# What are all the possible rational zeros for f(x)=3x^3-11x^2+5x+3 and how do you find all zeros?

Oct 26, 2016

$f \left(x\right)$ has zeros $1$, $- \frac{1}{3}$ and $3$

#### Explanation:

$f \left(x\right) = 3 {x}^{3} - 11 {x}^{2} + 5 x + 3$

By the rational roots theorem, any rational zero of $f \left(x\right)$ is expressible in the form $\frac{p}{q}$ for integers $p , q$ with $p$ a divisor of the constant term $3$ and $q$ a divisor of the coefficient $3$ of the leading term.

That means that the only possible rational zeros are:

$\pm \frac{1}{3} , \pm 1 , \pm 3$

Note first that there's a shortcut in this particular example, in that the sum of the coefficients is $0$. That is $3 - 11 + 5 + 3 = 0$

Hence we can deduce that $f \left(1\right) = 0$, $x = 1$ is a zero of $f \left(x\right)$ and $\left(x - 1\right)$ is a factor:

$3 {x}^{3} - 11 {x}^{2} + 5 x + 3 = \left(x - 1\right) \left(3 {x}^{2} - 8 x - 3\right)$

We could just try the remaining rational possibilities that we listed, but we can factor the remaining quadratic ($3 {x}^{2} - 8 x - 3$) easily enough using an AC method.

Find a pair of factors of $A C = 3 \cdot 3 = 9$ which differ by $B = 8$.

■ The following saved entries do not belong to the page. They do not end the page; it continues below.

-- ==== Sys2Proof/Tests/Slice0.lean ====
section
/-! SUPPORT. Tests of the model's own: a state and operands that meet the conditions of every clause of the statements, an
ill-formed command that each check of WellFormed refuses, and worked values of the spec. -/

open Sys2Proof Sys2Proof.Machine

namespace Sys2Proof.Tests

set_option Elab.async false
set_option linter.all false

/-- A witness state or operand. -/
def put (s : State) (l : List (Fld × Nat)) : State := l.foldl (fun (s : State) p => s.setF p.1 p.2) s

/-- A witness state or operand. -/
def putR (s : State) (l : List (Nat × Nat)) : State := l.foldl (fun (s : State) p => s.setReg p.1 p.2) s

/-- A witness state or operand. -/
def up : State := { State.reset with phase := .up }

/-- A witness state or operand. -/
def upA : State := { up with variant := .A }

/-- A witness state or operand. -/
def upC : State := { up with variant := .C }

/-- A witness state or operand. -/
def held : State := State.reset

/-- A witness state or operand. -/
def asleep : State := { State.reset with phase := .dormant }

/-- A witness state or operand. -/
def pay (k v : Nat) : Payload := ⟨k, 0, v, [], 0, 0, [], [], none⟩

/-- A witness state or operand. -/
def startable : State := put { State.reset with aux := { State.reset.aux with hold := 0 }, upd := { State.reset.upd with safe := [some (pay Pk.safe 7), none] } } [(Fld.CLK_PLL_LOCKED, 1)]

/-- A witness state or operand. -/
def bootOk : BootResult := ⟨true, false, false, false, true, false, false, true⟩

/-- A scaling under which the sum of 20 conversions is the current in mA. -/
def cs0 : CurScale := ⟨50, 50, 20000000, 0, 0, 0, false, false, false⟩

/-- A witness state or operand. -/
def plain : PlantRecord := ⟨1, [], false, false, cs0, 0, 0, 0, [], none, 0, 0, 0, [], 0, 0, []⟩

/-- A solo VB-2064-F in SURVEY with a Plant Record and everything in the state that row 3 asks for. -/
def ready : State := put { up with record := some plain, meas := { up.meas with imdAt := some 0 } }
  [(⟨Folio.STATUS Pg.NODE, 0, 0⟩, 1), (Fld.VOTE_CH_STATE_CUR_VALID, 1), (Fld.VOTE_CH_STATE_V_VALID, 1), (Fld.MEAS_IMD_RESULT_STATE, 1), (⟨Reg.VOTE_CH_STATE, 13, 2⟩, 0),
   (Fld.DRV_LINK_STATE, 2), (Fld.DRV_OS_STATUS_READY, 1), (Fld.MODE_STATE_CURRENT, 2)]

/-- A witness state or operand. -/
def starting : State := put { up with mode := { up.mode with row := 3 } } [(Fld.MODE_STATE_CURRENT, 8), (Fld.MODE_FUNC_STATE_POWER, 1)]

/-- A witness state or operand. -/
def latched : State := put up [(Fld.MODE_LATCH_STOP_LATCH, 1), (Fld.MODE_STATE_STOP_LATCH, 1), (Fld.MODE_STATE_CURRENT, 2), (Fld.SIO_FB_ACCEPTED, 7)]

/-- A witness state or operand. -/
def session (level : Nat) : State := put { up with acc := { up.acc with sessions := [⟨7, level, [1, 2], 0, [], [], 0⟩] } } [(Fld.SYS_VRA_CTL_ENABLE, 1)]

/-- A witness state or operand. -/
def keyed : State := put { up with record := some { plain with keys := [[3],[4],[5]] } } [(Fld.SYS_VRA_CTL_ENABLE, 1)]

/-- A witness state or operand. -/
def rec0 : PosRec := ⟨0, 0, 0, [], [], 0, [], 0⟩

/-- A witness state or operand. -/
def aSweep (n : Nat) : Sweep := ⟨n, 1, 0, 0, false, false, [], [], false, false, [], [], [], [], []⟩

/-- Two nodes, sampling every 10 ms. -/
def sweeping : State := put { up with record := some { plain with positions := [rec0, rec0] }, chain := { up.chain with pos := [{ Position.reset with state := 2 }, { Position.reset with state := 2 }] } } [(Fld.CHN0_SCHED_SCHED, 1), (Fld.CHN0_RING_BREAK_LO, 0xFF), (Fld.CHN0_RING_BREAK_HI, 0xFF)]

/-- A witness state or operand. -/
def slotBytes (pos : Nat) : List Nat := [pos, 1] ++ List.replicate 76 0

/-- A witness state or operand. -/
def slotOf (pos : Nat) : SlotMsg := { port := 0, flags := 0, sweep := 5, edition := 0, instant := 0, first := 1, count := 2, kind := 1, pos := pos, bytes := slotBytes pos ++ beBytes 2 (crc16 (beBytes 2 5 ++ slotBytes pos)), headerOk := true, lineErrs := 0, last := false, crc := 0, crcOk := true }

/-- A witness state or operand. -/
def paired : State := { sweeping with record := some { plain with positions := [rec0, rec0], pair := true } }

/-- A witness state or operand. -/
def frame (i : Int) : ChanFrame := { curA := i :: List.replicate 19 0, curB := i :: List.replicate 19 0, curC := i :: List.replicate 19 0, hvFrame := true, vA := some 0, vB := some 0, vC := some 0, vLink := some 0, vPre := some 0 }

/-- A witness state or operand. -/
def quietUp : State := up

/-- Insulation monitoring injects. -/
def imdUp : State := put up [(Fld.MEAS_IMD_CTL_ENABLE, 1), (Fld.MEAS_IMD_RESULT_STATE, 1)]

/-- A witness state or operand. -/
def aUsed (g : Nat) : Used := ⟨5, 1000, 1000000, 0, g, 0, [], [], [], [], 0, 0⟩

/-- One cell with a capacity of 100 mA·s. -/
def capUp : State := { up with record := some { plain with positions := [{ rec0 with cellMask := 1 }], psets := [{ PSet.zero with qNom := 100 }] } }

/-- A standby of a pair whose partner holds. -/
def stby : State := put paired [(Fld.PLNK_LINK_ENABLE, 1), (Fld.PAIR_STATE_PSTATE, 4), (Fld.PAIR_STATE_PARTNER_PRESENT, 1), (Fld.PAIR_HB_LINK, 1), (Fld.PAIR_HB_PULSE, 1)]

/-- The holder of a pair. -/
def hold : State := put { paired with drv := { paired.drv with imprint := true, renew := true } } [(Fld.PLNK_LINK_ENABLE, 1), (Fld.PAIR_STATE_PSTATE, 3), (Fld.PAIR_STATE_PARTNER_PRESENT, 1), (Fld.PAIR_HB_LINK, 1), (Fld.PAIR_HB_PULSE, 1), (Fld.MODE_STATE_CURRENT, 2)]

/-- A witness state or operand. -/
def hb0 : HeartbeatMsg := ⟨9, 0, 3, 2, 1, 0, 77, 5, some 9⟩

/-- A witness state or operand. -/
def mir0 : MirrorMsg := ⟨0, 5, true, 0, 0, 0, 0, false, 0, 0, 0, 0, 0, 0, false, [], [], [], ⟨0, F64.zero, 0, [], 0, 0, []⟩, 3, false⟩

/-- The program image is loaded and RUN. -/
def runs : State := put { up with cyc := { up.cyc with image := some (pay Pk.app 7) } } [(Fld.CYC_STATE_STATE, 1)]

/-- A witness state or operand. -/
def stopped : State := runs.setF Fld.CYC_STATE_STATE 0

/-- A witness state or operand. -/
def holding : State := runs.setF Fld.CYC_STATE_STATE 2

/-- A witness state or operand. -/
def out0 : OutImage := ⟨false, 0, 0, [], 5⟩

/-- A witness state or operand. -/
def wait0 (p n : Nat) : Waiting := ⟨p, n, 2, 0, 77, 5, 0, none⟩

/-- A witness state or operand. -/
def quiet : State := put { up with comp := { up.comp with firstGrantDone := true } } [(Fld.EVR_CTL_ENABLE, 0), (Fld.SEQ_CTL_CORE_QUEUE, 0), (Fld.SEQ_CTL_HOST_RING, 0)]

/-- A witness state or operand. -/
def evr0 (i : Nat) : Record := ⟨i, 0, 0, 0, 0, 0, 0, 0, 0, 0, 0, 0, 0, []⟩

/-- A witness state or operand. -/
def ptp0 : PtpMsg := ⟨0, 0, 5, 77, 1, false, false, 1000, 0, 5000, 900, 42, 128, 6, 0x20, 0, 128, 1, 37, true⟩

The pair $9 , 1$ works in that $9 \cdot 1 = 9$ and $9 - 1 = 8$

Use this pair to split the middle term and factor by grouping:

$3 {x}^{2} - 8 x - 3 = 3 {x}^{2} - 9 x + x - 3$

$\textcolor{w h i t e}{3 {x}^{2} - 8 x - 3} = \left(3 {x}^{2} - 9 x\right) + \left(x - 3\right)$

$\textcolor{w h i t e}{3 {x}^{2} - 8 x - 3} = 3 x \left(x - 3\right) + 1 \left(x - 3\right)$

$\textcolor{w h i t e}{3 {x}^{2} - 8 x - 3} = \left(3 x + 1\right) \left(x - 3\right)$

Hence the other two zeros of $f \left(x\right)$ are $x = - \frac{1}{3}$ and $x = 3$